Snapping back to the present as the cello reached its crescendo in Carnival of the Animals, Lizzie sighed, “But tonight I shall conquer…”

Rounding the bend of Pauper's Cross Rd, her headlights highlighting a hooded figure in the middle of the road, Lizzie hit the brakes. Swerving to the right, she tried to immediately correct the wheel back to the front but instead caused her SUV to spin in two complete revolutions.

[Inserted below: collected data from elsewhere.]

/-- A change that leaves the mix map, then others. -/
theorem mixKeptThen {s u t : State} (k : SameMix s u) (h : MixDids u t) : MixDids s t := Relation.ReflTransGen.trans (mixKept k) h

/-- `countEvent` leaves the mix map. -/
theorem countEvent_sameMix (e : Event) (s : State) : SameMix s (countEvent e s) := by
  obtain ⟨_, _, _, h⟩ := countEvent_shape e s; rw [h]; exact ⟨rfl, rfl, rfl, rfl, rfl⟩

/-- `countEvents` leaves the mix map. -/
theorem countEvents_sameMix (e : List Event) (s : State) : SameMix s (countEvents e s) := by
  obtain ⟨_, _, _, h⟩ := countEvents_shape e s; rw [h]; exact ⟨rfl, rfl, rfl, rfl, rfl⟩

/-- `startIfDue` leaves the mix map. -/
theorem startIfDue_sameMix (s : State) : SameMix s (startIfDue s) := by
  obtain ⟨_, _, _, _, e⟩ := startIfDue_shape s; rw [e]; exact ⟨rfl, rfl, rfl, rfl, rfl⟩

theorem SameMix.trans {s t u : State} (a : SameMix s t) (b : SameMix t u) : SameMix s u :=
  ⟨b.lists.trans a.lists, b.pool.trans a.pool, b.law.trans a.law, b.ra.trans a.ra, b.rb.trans a.rb⟩

/-- `endJob` leaves the mix map. -/
theorem endJob_sameMix (s : State) : SameMix s (endJob s) := by
  rw [endJob_eq]; exact SameMix.trans (show SameMix s (jobEnded s) from ⟨rfl, rfl, rfl, rfl, rfl⟩) (startIfDue_sameMix _)

/-- `endWithReport` leaves the mix map. -/
theorem endWithReport_sameMix (r : JobReport) (s : State) : SameMix s (endWithReport r s) := by
  rw [endWithReport_eq]; split
  · exact SameMix.trans (show SameMix s (jobEnded { s with replies := s.replies ++ [.report r] }) from ⟨rfl, rfl, rfl, rfl, rfl⟩) (startIfDue_sameMix _)
  · exact ⟨rfl, rfl, rfl, rfl, rfl⟩

/-- `endRecode` leaves the mix map. -/
theorem endRecode_sameMix (r : RecodeJob) (a b c : Nat) (d : Bool) (s : State) : SameMix s (endRecode r a b c d s) := by
  unfold endRecode; split
  · exact endWithReport_sameMix _ _
  · exact endJob_sameMix _

/-- `recodeNext` leaves the mix map. -/
theorem recodeNext_sameMix (r : RecodeJob) (f a b c : Nat) (s : State) : SameMix s (recodeNext r f a b c s) := by
  unfold recodeNext; split
  · exact endRecode_sameMix _ _ _ _ _ _
  · exact ⟨rfl, rfl, rfl, rfl, rfl⟩

/-- What `retarget` can do to the mix map. -/
theorem retarget_mix (c k code ramp : Nat) (s : State) (h : code < 256 ∨ ∃ t c d, d ∈ s.list c ∧ code = s.recode t d.code) : MixDid s (retarget c k code ramp s) := by
  unfold retarget changeEntry
  refine .map s c _ ?_
  intro e he
  split
  · exact .started e code ramp h
  · exact .same e

/-- What `setGainAnswer` can do to the mix map. -/
theorem setGainAnswer_mix {a b c d : Word} {s t : State} {n w} (h : setGainAnswer a b c d s = .done t n w) : MixDids s t := by
  unfold setGainAnswer at h; simp only at h
  split at h
  · cases h
  · rename_i hr
    split at h
    · cases h
    · split at h
      · split at h
        · cases h; exact mixKept (countEvent_sameMix _ _)
        · cases h; exact .single (retarget_mix _ _ _ _ _ (.inl (by omega)))
      · rename_i hn
        split at h
        · cases h; exact mixKept (countEvent_sameMix _ _)
        · split at h
          · cases h
          · cases h; exact .single (.insert _ _ _ _ _ (by omega) hn ‹_› (by omega))

/-- What `clearOutputAnswer` can do to the mix map. -/
theorem clearOutputAnswer_mix {a b : Word} {s t : State} {n w} (h : clearOutputAnswer a b s = .done t n w) : MixDids s t := by
  unfold clearOutputAnswer at h; simp only at h
  split at h
  · cases h
  · simp only [Answer.done.injEq] at h
    obtain ⟨h, -, -⟩ := h
    rw [← h]
    refine mixThenKept (.single (.map s a.toNat (fun e => if clearFilters s e then e else rampStart s 0 (rampCode b) e) ?_)) (countEvents_sameMix _ _)
    intro e he; split
    · exact .same e
    · exact .started e 0 _ (.inl (by omega))

/-- What `applyDeferred` can do to the mix map. -/
theorem applyDeferred_mix {d : Deferred} {s t : State} {n w} (h : applyDeferred d s = .done t n w) : MixDids s t := by
  cases d with
  | setGain => exact setGainAnswer_mix h
  | clearOutput => exact clearOutputAnswer_mix h
  | setMaster => obtain ⟨m, e⟩ := setMasterAnswer_shape h; rw [e]; exact mixKept ⟨rfl, rfl, rfl, rfl, rfl⟩
  | setInvert => obtain ⟨m, e⟩ := setInvertAnswer_shape h; rw [e]; exact mixKept ⟨rfl, rfl, rfl, rfl, rfl⟩
  | setDelay => obtain ⟨m, m', e⟩ := setDelayAnswer_shape h; rw [e]; exact mixKept ⟨rfl, rfl, rfl, rfl, rfl⟩
  | unbind => obtain ⟨m, e⟩ := unbindAnswer_shape h; rw [e]; exact mixKept ⟨rfl, rfl, rfl, rfl, rfl⟩

/-- What `duePass` can do to the mix map. -/
theorem duePass_mix (n : Nat) (s : State) : MixDids s (duePass n s) := by
  refine duePass_keeps (fun t => MixDids s t) ?_ ?_ ?_ n s .refl
  · intro c rest t _ h; exact mixThenKept h ⟨rfl, rfl, rfl, rfl, rfl⟩
  · intro d t v n w hd h; exact h.trans (applyDeferred_mix hd)
  · intro c code t h; obtain ⟨_, _, _, e⟩ := cueFault_shape c code t; rw [e]; exact mixThenKept h ⟨rfl, rfl, rfl, rfl, rfl⟩

/-- What `doEnd` can do to the mix map. -/
theorem doEnd_mix (w : CloseWork) (s : State) : MixDids s (doEnd w s) := by
  cases w with
  | fadeCompletion f => unfold doEnd fadeFinish; simp only; split <;> exact mixKept ⟨rfl, rfl, rfl, rfl, rfl⟩
  | servoExpiry => simp only [doEnd, servoExpire]; exact mixKept ⟨rfl, rfl, rfl, rfl, rfl⟩
  | rampEnd c f =>
    unfold doEnd rampFinish changeEntry; simp only
    refine .single (.map s c _ ?_)
    intro e he; split
    · exact .final e
    · exact .same e
  | autoRelease c f => exact .single (.remove _ _ _)
  | dipDelayMove c => unfold doEnd dipMove; simp only; split <;> exact mixKept ⟨rfl, rfl, rfl, rfl, rfl⟩
  | dipRiseEnd c => unfold doEnd dipEnd; simp only; split <;> exact mixKept ⟨rfl, rfl, rfl, rfl, rfl⟩

/-- What `recodeOn` can do to the mix map. -/
theorem recodeOn_mix (r : RecodeJob) (f a b c : Nat) (s : State) : MixDids s (recodeOn r f a b c s) := by
  unfold recodeOn; split
  · exact mixKept (endRecode_sameMix _ _ _ _ _ _)
  · rename_i e he
    simp only; split
    · exact mixKept ((countEvent_sameMix _ _).trans (recodeNext_sameMix _ _ _ _ _ _))
    · refine mixThenKept (.single (retarget_mix _ _ _ _ _ (.inr ⟨r.table, r.output, e, List.mem_of_find?_eq_some he, rfl⟩))) (recodeNext_sameMix _ _ _ _ _ _)

/-- A SCAN step leaves the mix map. -/
theorem scanOn_same (r : ScanJob) (f a : Nat) (s : State) : SameMix s (scanOn r f a s) := by
  unfold scanOn; split
  · exact endWithReport_sameMix _ _
  · simp only; split
    · exact endWithReport_sameMix _ _
    · split
      · exact endWithReport_sameMix _ _
      · exact ⟨rfl, rfl, rfl, rfl, rfl⟩

/-- What `purgeOn` can do to the mix map. -/
theorem purgeOn_mix (slot c : Nat) (s : State) : MixDids s (purgeOn slot c s) := by
  refine Relation.ReflTransGen.trans (.single (.remove s c slot)) ?_
  unfold purgeOn; simp only; split
  · refine mixKept (SameMix.trans ?_ (endJob_sameMix _))
    unfold freeSlot; split <;> exact ⟨rfl, rfl, rfl, rfl, rfl⟩
  · exact mixKept ⟨rfl, rfl, rfl, rfl, rfl⟩

/-- What `computeChannel` can do to the mix map. -/
theorem computeChannel_mix (c : Nat) (s : State) : MixDids s (computeChannel c s) := by
  have hl : ∀ c v X, SameMix X (lineEvent c v X) := fun _ _ _ => ⟨rfl, rfl, rfl, rfl, rfl⟩
  have hm : ∀ c b X, SameMix X (markClip c b X) := by
    intro c b X; obtain ⟨_, _, _, _, e⟩ := markClip_shape c b X; rw [e]; exact ⟨rfl, rfl, rfl, rfl, rfl⟩
  unfold computeChannel; split
  · unfold overrideChannel; split
    · simp only
      refine mixKept (SameMix.trans (SameMix.trans ?_ (hm _ _ _)) (hl _ _ _))
      obtain ⟨_, _, _, _, e⟩ := requestSample_shape s.ovCurrent.monitor s
      rw [e]; exact ⟨rfl, rfl, rfl, rfl, rfl⟩
    · exact mixKept (hl _ _ _)
  · unfold sumChannel; simp only
    refine mixThenKept ?_ (SameMix.trans (hm _ _ _) (hl _ _ _))
    obtain ⟨_, _, _, _, e⟩ := sumEntries_shape (s.list c) s 0
    have hR : SameMix s (sumEntries (s.list c) s 0).1 := by rw [e]; exact ⟨rfl, rfl, rfl, rfl, rfl⟩
    generalize (sumEntries (s.list c) s 0).1 = R at *
    refine mixKeptThen hR ?_
    have : MixDid R (R.setList c ((R.list c).map fun e => { e with readSince := true })) := .map R c _ (fun e _ => .read e)
    exact mixThenKept (.single this) ⟨rfl, rfl, rfl, rfl, rfl⟩

/-- Every move of the part changes the mix map by the listed changes only. -/
theorem did_mix {s t : State} (h : Did s t) : MixDids s t := by
  cases h with
  | goOn _ x h => obtain ⟨_, _, e⟩ := proceed_shape x s; rw [e]; exact mixKept ⟨rfl, rfl, rfl, rfl, rfl⟩
  | stop => exact mixKept ⟨rfl, rfl, rfl, rfl, rfl⟩
  | take h => obtain ⟨_, _, _, e⟩ := takeBurst_shape s; rw [e]; exact mixKept ⟨rfl, rfl, rfl, rfl, rfl⟩
  | start => exact mixKept (startIfDue_sameMix _)
  | post => obtain ⟨_, _, _, _, _, e⟩ := postIfDue_shape s; rw [e]; exact mixKept ⟨rfl, rfl, rfl, rfl, rfl⟩
  | ended _ w h => exact mixKeptThen (show SameMix s { s with closeDue := s.closeDue.erase w } from ⟨rfl, rfl, rfl, rfl, rfl⟩) (doEnd_mix w _)
  | request _ p => obtain ⟨_, e⟩ := requestPort_shape p s; rw [e]; exact mixKept ⟨rfl, rfl, rfl, rfl, rfl⟩
  | release => exact mixKept ⟨rfl, rfl, rfl, rfl, rfl⟩
  | data _ w => exact .single (.data _ _)
  | softReset => exact mixThenKept (.single (.reset s)) ⟨rfl, rfl, rfl, rfl, rfl⟩
  | clearFeedLink => exact mixKept ⟨rfl, rfl, rfl, rfl, rfl⟩
  | feedLinkDown => exact mixKept ⟨rfl, rfl, rfl, rfl, rfl⟩
  | speakerLinkUp => exact mixKept ⟨rfl, rfl, rfl, rfl, rfl⟩
  | speakerLinkDown => exact mixKept ⟨rfl, rfl, rfl, rfl, rfl⟩
  | powerOn => exact mixThenKept (.single (.power s)) ⟨rfl, rfl, rfl, rfl, rfl⟩
  | arrival _ b => obtain ⟨_, _, _, _, _, _, e⟩ := handOn_shape b { s with feedPartial := [] }; rw [e]; exact mixKept ⟨rfl, rfl, rfl, rfl, rfl⟩
  | reply _ b => obtain ⟨_, _, _, _, e⟩ := relayArrival_shape b { s with speakerPartial := [] }; rw [e]; exact mixKept ⟨rfl, rfl, rfl, rfl, rfl⟩
  | replyFailed => exact mixKept ⟨rfl, rfl, rfl, rfl, rfl⟩
  | periodStart =>
    unfold startPeriod; simp only
    have h0 : SameMix s (countEvent .outputPeriod { s with count := s.count + 1#32, phase := .computing, work := [] }) := SameMix.trans (show SameMix s { s with count := s.count + 1#32, phase := .computing, work := [] } from ⟨rfl, rfl, rfl, rfl, rfl⟩) (countEvent_sameMix _ _)
    generalize countEvent .outputPeriod { s with count := s.count + 1#32, phase := .computing, work := [] } = X at *
    exact mixKeptThen h0 (mixThenKept (duePass_mix _ X) ⟨rfl, rfl, rfl, rfl, rfl⟩)
  | compute _ c => exact computeChannel_mix c s
  | passOver => exact mixKept ⟨rfl, rfl, rfl, rfl, rfl⟩
  | frame => exact mixKept (by simp only [frameSend]; exact ⟨rfl, rfl, rfl, rfl, rfl⟩)
  | foreign => exact mixKept ⟨rfl, rfl, rfl, rfl, rfl⟩
  | close =>
    obtain ⟨x, y, z, e⟩ := closePeriod_shape s
    rw [e]; exact mixThenKept (.single (.close s)) ⟨rfl, rfl, rfl, rfl, rfl⟩
  | purge _ slot c => exact purgeOn_mix _ _ _
  | recode _ j f r c k => exact recodeOn_mix _ _ _ _ _ _
  | scan _ j f r => exact mixKept (scanOn_same _ _ _ _)
  | choose => obtain ⟨_, _, _, _, _, _, e⟩ := chooseItem_shape s; rw [e]; exact mixKept ⟨rfl, rfl, rfl, rfl, rfl⟩
  | laneFree => exact mixKept ⟨rfl, rfl, rfl, rfl, rfl⟩
  | bind k => obtain ⟨_, _, q⟩ := bindAnswer_shape k; rw [q]; exact mixKept ⟨rfl, rfl, rfl, rfl, rfl⟩
  | unbind k => obtain ⟨_, q⟩ := unbindAnswer_shape k; rw [q]; exact mixKept ⟨rfl, rfl, rfl, rfl, rfl⟩
  | setMask k => rw [setMaskAnswer_shape k]; exact mixKept ⟨rfl, rfl, rfl, rfl, rfl⟩
  | setRate k => obtain ⟨_, q⟩ := setRateAnswer_shape k; rw [q]; exact mixKept ⟨rfl, rfl, rfl, rfl, rfl⟩
  | setServo k => obtain ⟨_, _, _, q⟩ := setServoAnswer_shape k; rw [q]; exact mixKept ⟨rfl, rfl, rfl, rfl, rfl⟩
  | setGain k => exact setGainAnswer_mix k
  | clearOutput k => exact clearOutputAnswer_mix k
  | setFilter k => obtain ⟨_, q⟩ := setFilterAnswer_shape k; rw [q]; exact mixKept ⟨rfl, rfl, rfl, rfl, rfl⟩
  | setMaster k => obtain ⟨_, q⟩ := setMasterAnswer_shape k; rw [q]; exact mixKept ⟨rfl, rfl, rfl, rfl, rfl⟩
  | setInvert k => obtain ⟨_, q⟩ := setInvertAnswer_shape k; rw [q]; exact mixKept ⟨rfl, rfl, rfl, rfl, rfl⟩
  | setOverride k => obtain ⟨_, q⟩ := setOverrideAnswer_shape k; rw [q]; exact mixKept ⟨rfl, rfl, rfl, rfl, rfl⟩
  | cue k => obtain ⟨_, _, _, _, _, _, _, q⟩ := atAnswer_shape k; rw [q]; exact mixKept ⟨rfl, rfl, rfl, rfl, rfl⟩
  | cancelBatch k => rw [cancelBatchAnswer_shape k]; exact mixKept ⟨rfl, rfl, rfl, rfl, rfl⟩
  | flushCues k => rw [flushCuesAnswer_shape k]; exact mixKept ⟨rfl, rfl, rfl, rfl, rfl⟩
  | jobRecode => exact mixKept ⟨rfl, rfl, rfl, rfl, rfl⟩
  | jobScan => exact mixKept ⟨rfl, rfl, rfl, rfl, rfl⟩
  | setArb k => obtain ⟨_, _, _, q⟩ := setArbAnswer_shape k; rw [q]; exact mixKept ⟨rfl, rfl, rfl, rfl, rfl⟩
  | setActive k => obtain ⟨_, q⟩ := setActiveAnswer_shape k; rw [q]; exact mixKept ⟨rfl, rfl, rfl, rfl, rfl⟩
  | setDelay k => obtain ⟨_, _, q⟩ := setDelayAnswer_shape k; rw [q]; exact mixKept ⟨rfl, rfl, rfl, rfl, rfl⟩
  | setTable k => obtain ⟨_, _, q⟩ := setTableAnswer_shape k; rw [q]; exact mixKept ⟨rfl, rfl, rfl, rfl, rfl⟩
  | setRow k => obtain ⟨_, q⟩ := setRowAnswer_shape k; rw [q]; exact mixKept ⟨rfl, rfl, rfl, rfl, rfl⟩
  | setColumn k => obtain ⟨_, q⟩ := setColumnAnswer_shape k; rw [q]; exact mixKept ⟨rfl, rfl, rfl, rfl, rfl⟩
  | read k => obtain ⟨_, _, q⟩ := readAnswer_shape k; rw [q]; exact mixKept ⟨rfl, rfl, rfl, rfl, rfl⟩
  | patchBegin k => obtain ⟨_, q⟩ := patchBeginAnswer_shape k; rw [q]; exact mixKept ⟨rfl, rfl, rfl, rfl, rfl⟩
  | patchEnd k => obtain ⟨_, _, q⟩ := patchEndAnswer_shape k; rw [q]; exact mixKept ⟨rfl, rfl, rfl, rfl, rfl⟩
  | setRelay k => obtain ⟨_, q⟩ := setRelayAnswer_shape k; rw [q]; exact mixKept ⟨rfl, rfl, rfl, rfl, rfl⟩
  | counterSelect k => obtain ⟨_, q⟩ := counterSelectAnswer_shape k; rw [q]; exact mixKept ⟨rfl, rfl, rfl, rfl, rfl⟩
  | counterLoad k => obtain ⟨_, q⟩ := counterLoadAnswer_shape k; rw [q]; exact mixKept ⟨rfl, rfl, rfl, rfl, rfl⟩

/-- A property of states that every change of the mix map keeps is kept by every step. -/
theorem lift_mix (P : State → Prop) (h : ∀ s t, MixDid s t → P s → P t) (hq : ∀ s l, P s → P { s with pending := l }) : ∀ s t : State, P s → step s = .next t → P t := by
  intro s t hs ht
  refine step_keeps P hq ?_ hs ht
  intro u v huv hu
  have := did_mix huv
  clear huv
  induction this with
  | refl => exact hu
  | tail _ hd ih => exact h _ _ hd ih

end Sys2Proof.Machine
end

Sliding towards the steep ditch on the left, she sideswiped a concrete marker left by the Daughters of the Revolution, careened across the road. Hitting the grass embankment with both right wheels, the SUV then rolled three times, finally stopping with its wheels in the air in the middle of a freshly plowed corn field.

Upside-down, her head pounding, her vision blurry and blood dripping from at least two spots on her head, Lizzie promptly threw up twice and bit her tongue. The feeling of floating on air and needing to take a nap became almost irresistible.

Letting her eyes slide closed, she slurred, "Just a little nap then I'll go the gallery. Seth can…"

Jarred from her trip to La-La-Land as the door of her SUV was ripped from its hinges, her seatbelt was torn from around her, and a pair of muscular arms lifted her from the wreckage, Lizzie's fear evaporated as her vision momentarily cleared, and she saw the face of her rescuer.

Grinning, she giggled, "Oh look, it's you. You came to save me," then promptly lost consciousness.